We have been blessed beyond measure by the amazing people and businesses of this community as we continue this journey that never should have happened and for that we are eternally grateful.

It is my hope and prayer that every parent, grandparent, relative, friend of a student graduating and attending Sober Grad Night this year will not allow their loved one to drive home the morning after sober grad. Have that argument if you must and win it! Bring your child home safely it is a decision you will never regret.

PLEASE DO NOT LET YOUR GRADUATE DRIVE HOME.
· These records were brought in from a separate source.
/-- PREPARE_REMOVE (R166, R156). -/
def execPrepareRemove (cmd : HostCmd) (s : State) : Host.Outcome State Fault Refusal :=
  .next (runCmd s cmd .prepareRemove (doPrepareRemove cmd))

end Sys2Proof.Machine
end

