-- ==== Sys2Proof/Machine/Clerk.lean ====
section
/-!
DEFINITION. The Clerk: host table commands, descriptor copies, learning, ageing, retire work, repair and row access
(R241, R242, R244, R251 to R266).
-/
namespace Sys2Proof.Machine

def clerkCount (s : State) (k : Nat) : State := add64 s (aClk (0x100 + 8 * k)) 1

/-- LEARN_FULL, LEARN_BUSY and LEARN_OVERFLOW raise source 0x621 at most once per 1 ms (R269). -/
def learnLoss (s : State) (k : Nat) : State := raiseLimited (clerkCount s k) 0x621 1000000

-- Host commands (R259 to R263).

/-- What a command asks of a key: key, mask, prefix length, TCAM row. -/
structure TblKey where
  key : Nat
  mask : Nat
  plen : Nat
  row : Nat
  deriving DecidableEq, Repr

def tblStaged (c : HostCmd) : Bool := (argN c 1 1).testBit 0
def tblAux (c : HostCmd) : Nat := argN c 2 2
def tblIndex (c : HostCmd) : Nat := argN c 4 4

/-- The key that a command names; none where a field is out of range (R259, R260). -/
def tblKeyOf (s : State) (c : HostCmd) (t : Nat) (search : Bool) : Option TblKey :=
  let w := tblKeyBits s t
  match tblKind s t with
  | 1 =>
    if c.dataLen ≠ 160 ∨ (¬ search ∧ tblCap s t ≤ tblIndex c) then none
    else some { key := leAt c.data 0 64 % 2 ^ w, mask := leAt c.data 64 64 % 2 ^ w, plen := 0, row := tblIndex c }
  | 2 =>
    let k := argN c 4 32 % 2 ^ w
    if search then some { key := k, mask := 0, plen := 0, row := 0 }
    else if addrBits (tblWidth s t) < tblAux c then none
    else some { key := prefixKey (tblWidth s t) k (tblAux c), mask := 0, plen := tblAux c, row := 0 }
  | _ => some { key := argN c 4 32 % 2 ^ w, mask := 0, plen := 0, row := 0 }

/-- Result data of a command. -/
def tblData (s : State) (c : HostCmd) (t : Nat) : BitVec 96 :=
  BitVec.ofNat 96 (if tblKind s t = 1 then leAt c.data 128 12 else argN c 36 12)

/-- The copies of the entry that a command names. -/
def copiesOf (s : State) (t : Nat) (k : TblKey) : List Entry :=
  (entriesOf s.tables t).filter fun e =>
    if tblKind s t = 1 then e.handle == k.row else e.key == k.key && e.plen == k.plen

/-- The result of a table command: the state, its status and RESULT. -/
abbrev TblDone := State × Nat × List Byte

/-- The presence bits that a write acts on. -/
def writeMask (s : State) (c : HostCmd) (t : Nat) : BitVec 2 := if tblStaged c then stagedMask s t else 3

/-- The copy that a write finds in the parity it writes. -/
def copyIn (s : State) (c : HostCmd) (t : Nat) (k : TblKey) : Option Entry :=
  (copiesOf s t k).find? fun e => e.present &&& writeMask s c t != 0

/-- What every write checks first (R114): a STAGED write needs open staging and room in the log, a LIVE one a key with no
staged change. -/
def writeRefusal (s : State) (c : HostCmd) (t : Nat) (k : TblKey) : Option Nat :=
  let d := descDom s t
  if tblStaged c then
    if !stageOpen s d then some stVersionBusy
    else if 65536 ≤ (getDom s d).changeLog.length then some stTableFull else none
  else if stagedKey s t k.key k.plen k.row then some stVersionBusy else none

/-- TBL_INSERT (R114, R247, R261). -/
def tblInsertAt (s : State) (c : HostCmd) (t : Nat) (k : TblKey) : TblDone :=
  match writeRefusal s c t k with
  | some st => (s, st, [])
  | none =>
    let taken := if tblKind s t = 1 then (copiesOf s t k).head? else copyIn s c t k
    match taken with
    | some e => (s, stBadArg, searchResult e)
    | none =>
      if tblKind s t ≠ 1 ∧ !hasRoom s t k.key then (drawn s, stTableFull, [])
      else
        let s' := if tblKind s t = 1 then s else drawn s
        let h := if tblKind s t = 1 then k.row else newHandle s' t
        let e := freshEntry h k.key k.mask k.plen (tblData s c t) (writeMask s c t) ((argN c 1 1).testBit 1) ((argN c 1 1).testBit 2) false
        let s' := addEntry (drawn s') t e
        (if tblStaged c then logChange s' t e [h] else s', stOk, [])

/-- An entry with the DATA, STATIC and AGE of an update, its pin ended and its move count restarted (R256, R261). -/
def updated (e : Entry) (data : BitVec 96) (static age : Bool) : Entry :=
  { e with data := data, static := static, age := age, pinned := false, moves := 0, window := 0,
           visited := e.visited && e.age && !e.static }

/-- TBL_UPDATE (R114, R261). -/
def tblUpdateAt (s : State) (c : HostCmd) (t : Nat) (k : TblKey) : TblDone :=
  match writeRefusal s c t k, copyIn s c t k with
  | some st, _ => (s, st, [])
  | none, none => (s, stNotFound, [])
  | none, some e =>
    let static := (argN c 1 1).testBit 1
    let age := (argN c 1 1).testBit 2
    let data := tblData s c t
    if !tblStaged c then (modEntry s t e.handle fun x => { updated (rewritten s t x) data static age with present := 3 }, stOk, [])
    else
      let row := tblAux c
      let tcam := tblKind s t == 1
      if tcam && (decide (tblCap s t ≤ row) || (findEntry s t row).isSome) then (s, stBadArg, [])
      else if !tcam && !hasRoom s t e.key then (drawn s, stTableFull, [])
      else
        let s' := if tcam then s else drawn s
        let h := if tcam then row else newHandle s' t
        let new := { updated e data static age with handle := h, present := stagedMask s t, armed := 0, gone := 0, visited := false }
        let s' := modEntry (drawn s') t e.handle fun x => { x with present := x.present &&& ~~~(stagedMask s t) }
        (logChange (addEntry s' t new) t e [e.handle, h], stOk, [])

/-- TBL_DELETE (R114, R261). -/
def tblDeleteAt (s : State) (c : HostCmd) (t : Nat) (k : TblKey) : TblDone :=
  match writeRefusal s c t k, copyIn s c t k with
  | some st, _ => (s, st, [])
  | none, none => (s, stNotFound, [])
  | none, some e =>
    if tblStaged c then
      (logChange (modEntry s t e.handle fun x => { x with present := x.present &&& ~~~(stagedMask s t) }) t e [e.handle], stOk, [])
    else ((copiesOf s t k).foldl (fun s x => delEntry s t x.handle) s, stOk, [])

/-- TBL_UPDATE of tables 64 to 66 (R249, R250). -/
def fixedUpdate (s : State) (c : HostCmd) (t : Nat) : TblDone :=
  let i := tblIndex c
  let d := BitVec.ofNat 96 (argN c 36 12)
  let count := nbits d.toNat 41 32
  if tblStaged c || decide (fixedCount t ≤ i) || (t == 66 && c.dataLen != 160)
      || (t == 64 && (decide (512 < count) || decide (262144 < nbits d.toNat 17 0 + count))) then (s, stBadArg, [])
  else
    let tb := s.tables
    let tb := if t = 64 then { tb with groups := mapPut 0 tb.groups i d }
      else if t = 65 then { tb with members := mapPut 0 tb.members i d }
      else { tb with mcast := mapPut noGroup tb.mcast i { mask := leAt c.data 0 144, qidx := leAt c.data 144 1 % 64 } }
    ({ s with tables := tb }, stOk, [])

/-- TBL_SEARCH (R261). -/
def tblSearchAt (s : State) (c : HostCmd) (t : Nat) : TblDone :=
  match tblKeyOf s c t true with
  | none => (s, stBadArg, [])
  | some k =>
    let d := descDom s t
    let parity := if (argN c 1 1).testBit 3 then stagedBank s d else curVer s d % 2
    match tblLookup s t parity k.key (fun _ => true) with
    | some e => (s, stOk, searchResult e)
    | none => (s, stNotFound, [])

/-- TBL_READ (R261): the record goes to host memory ahead of the completion. -/
def tblReadAt (s : State) (c : HostCmd) (t : Nat) : TblDone :=
  if c.dataLen ≠ 160 then (s, stBadArg, [])
  else if 64 ≤ t then
    (if fixedCount t ≤ tblIndex c then (s, stBadArg, []) else (dataOut s c (fixedRecord s.tables t (tblIndex c)), stOk, []))
  else match findEntry s t (tblIndex c) with
    | some e => (dataOut s c (entryRecord e), stOk, [])
    | none => (s, stNotFound, [])

/-- Insert into a list in ascending order of handle. -/
def insertByHandle (e : Entry) : List Entry → List Entry
  | [] => [e]
  | x :: r => if e.handle ≤ x.handle then e :: x :: r else x :: insertByHandle e r

/-- TBL_NEXT (R262). -/
def tblNextAt (s : State) (c : HostCmd) (t : Nat) : TblDone :=
  let n := tblAux c
  let i := tblIndex c
  if decide (n < 1) || decide (64 < n) || c.dataLen != 160 * n then (s, stBadArg, [])
  else
    let done := fun (s : State) (next count : Nat) (last : Bool) =>
      ((s, stOk, bytesLE 4 next ++ bytesLE 2 count ++ bytesLE 1 (b2n last)) : TblDone)
    if 64 ≤ t then
      let k := min n (fixedCount t - i)
      let recs := (List.range k).flatMap fun j => fixedRecord s.tables t (i + j)
      done (dataOut s c recs) (i + k) k (decide (fixedCount t ≤ i + k))
    else
      let l := ((entriesOf s.tables t).filter fun e => decide (i ≤ e.handle)).foldr insertByHandle []
      let recs := l.take n
      let next := match recs.getLast? with | some e => e.handle + 1 | none => i
      done (if recs.isEmpty then s else dataOut s c (recs.flatMap entryRecord)) next recs.length (decide (l.length ≤ n))

/-- TBL_FLUSH_PORT (R263). -/
def tblFlushAt (s : State) (c : HostCmd) : TblDone :=
  let t := argN c 0 1
  let port := tblAux c
  let tables := if t = 0xFF then (List.range 64).filter (fun u => descEn s u && descLearn s u) else [t]
  if decide (1151 < port) || (t != 0xFF && !descEn s t) then (s, stBadArg, [])
  else
    let named := tables.flatMap fun u =>
      ((entriesOf s.tables u).filter fun e => e.learned && !e.static && nbits e.data.toNat 90 80 == port).map fun e => (u, e)
    let keep := named.filter fun x => stagedIn s x.1 x.2
    let go := named.filter fun x => !stagedIn s x.1 x.2
    (go.foldl (fun s x => delEntry s x.1 x.2.handle) s, stOk, bytesLE 4 go.length ++ bytesLE 4 keep.length)

/-- A host table command as the Clerk carries it out. -/
def tblRun (s : State) (c : HostCmd) : TblDone :=
  let t := argN c 0 1
  if c.opcode = 0x15 then tblFlushAt s c
  else if 64 ≤ t ∧ t ≤ 66 then
    (if c.opcode = 0x13 then fixedUpdate s c t
     else if c.opcode = 0x16 then tblReadAt s c t
     else if c.opcode = 0x11 then tblNextAt s c t
     else (s, stBadArg, []))
  else if !descEn s t then (s, stBadArg, [])
  else if c.opcode = 0x10 then tblSearchAt s c t
  else if c.opcode = 0x11 then tblNextAt s c t
  else if c.opcode = 0x16 then tblReadAt s c t
  else match tblKeyOf s c t false with
    | none => (s, stBadArg, [])
    | some k =>
      if c.opcode = 0x12 then tblInsertAt s c t k
      else if c.opcode = 0x13 then tblUpdateAt s c t k
      else tblDeleteAt s c t k
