/-- Which bits failed is not stated for a word whose error came from outside the model: free, with the backing copy's
syndrome (DESIGN CHOICE, log 5). -/
def stallSyndrome (s : State) (k : Nat) : Nat :=
  k * 2 ^ 24 + (if k = 3 then Config.syndrome s.freeCtr % 256 * 65536 + Config.syndrome s.freeCtr / 256 % 256 else 0)

/-- The first-error record of a word or a constant of a stall, with its source (Table CRI-8). DEDUCED (log 37). -/
def stallRecord (s : State) (n k space off : Nat) : State :=
  let p := stallPipe n
  drawn (fault s ((if k = 3 then 0x502 else 0x501) + 4 * p) 5 p (space * 2 ^ 40 + p * 2 ^ 32 + stallNo n * 2 ^ 24 + off) (stallSyndrome s k))

/-- A stall fault ends a routine (R212). -/
def stallFault (s : State) (n i : Nat) (x : Ctx) (k space off : Nat) : State :=
  let s := finishCtx s n i { x with pkt := hwDrop x.pkt (faultReason k), marked := false } true
  stallRecord (add64 s (aPipe (stallPipe n) (0x20 + 8 * k)) 1) n k space off

-- Waits (R197 to R199, R230).

def slotReady (x : Ctx) (r : Nat) : Bool := (ctxSlot x r).req.isNone
def portArrived (x : Ctx) (k : Nat) : Bool := let p := ctxPort x k; p.index.isSome && !p.waiting && p.arrived
def slotsReady (x : Ctx) : Bool := (List.range 4).all (slotReady x)
/-- DEDUCED (log 36). -/
def portsReady (x : Ctx) : Bool := (List.range 4).all fun k => (ctxPort x k).index.isNone || portArrived x k

/-- The condition that WAIT names (Table SWR-6). DEDUCED (log 36). -/
def waitHolds (x : Ctx) (code : Nat) : Bool :=
  if code = 0 then true
  else if code ≤ 4 then slotReady x (code - 1)
  else if code = 5 then slotsReady x
  else if code ≤ 9 then portArrived x (code - 6)
  else if code = 10 then portsReady x
  else if code = 11 then x.meters.isEmpty
  else slotsReady x && portsReady x && x.meters.isEmpty

/-- Nothing holds the word: its wait condition, a slot that its LKP names, and its COND. -/
def wordReady (x : Ctx) (w : Nat) : Bool :=
  let c := seqCond w
  let branch := seqOp w == 2 || seqOp w == 3
  waitHolds x (seqWait w) && (lkpOp w == 0 || slotReady x (lkpSlot w))
  && !(branch && (nbits c 6 4 == 1 || nbits c 6 4 == 2) && !slotReady x (nbits c 1 0))
  && !(branch && nbits c 6 4 == 3 && !x.meters.isEmpty)

/-- The condition of BR and ENDIF (Table SWR-5). -/
def condTrue (x : Ctx) (n c : Nat) : Bool :=
  let i := nbits c 3 0
  let t := match nbits c 6 4 with
    | 0 => x.preds.getLsbD i
    | 1 => (slotWord x i 0).getLsbD 31
    | 2 => (slotWord x i 0).getLsbD 30
    | 3 => mdColour x.pkt == i
    | 4 => mdF x.pkt 195 (16 + i) (16 + i) == 1
    | 5 => match i with
      | 0 => mdF x.pkt 200 31 31 == 1
      | 1 => mdF x.pkt 195 15 12 != 0
      | 2 => decide (720 ≤ n) && mdF x.pkt 219 0 0 == 1
      | _ => mdF x.pkt 193 14 14 == 1
    | _ => true
  t != c.testBit 7

-- Lookups (R200, R232, R233, R243 to R249).

/-- The key that a profile builds, with its width in bits; none for a bad profile (R243). -/
def buildKey (s : State) (n : Nat) (x : Ctx) (a prof : Nat) : Option (Nat × Nat) :=
  let dom := if n < 720 then 0 else 1
  let base := progKey (stallVer n x.pkt % 2) 6 dom 0 (64 * prof)
  (List.range 16).foldl (fun acc j =>
    let e := progNat s (base + 4 * j) 4
    match acc with
    | none => none
    | some (key, width) =>
      if nbits e 31 31 = 0 then some (key, width)
      else if 32 < nbits e 25 21 + nbits e 30 26 + 1 ∨ 239 < nbits e 7 0 then none
      else
        let k := nbits e 30 26 + 1
        let v := nbits (read32 s n x a (32 + j) (nbits e 7 0)).toNat (nbits e 25 21 + k - 1) (nbits e 25 21)
        some (key * 2 ^ k + v, width + k)) (some (0, 0))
Sincerely, Tracy Marr, Mother and Caregiver of Jared Marr

Me again - Please, if your children are going to After Prom parties or graduation parties, please please please know that it can happen - even to the "Good Kids" who are NOT out drinking - who are simply too tired to safely drive home. Please don't let them drive while tired - pay for a cab, go pick them up, have someone pick them up - just don't let this happen to YOUR child.

I think I'll get off my soap box now...
Until next time -
M~

3 comments:

Just Be Real said...

Michele, dropping by saying thank you for all your support.

Good post on "after" prom parties and such.

Just Be Real said...

((((Michele))))
Hope you had a good Memorial Holiday!

Tracy Marr said...

Excellent post Michelle! The word can never be spread far enough. This can and does happen daily. So thank you for encouraging other parents to take the time to pick their kids up after all night events.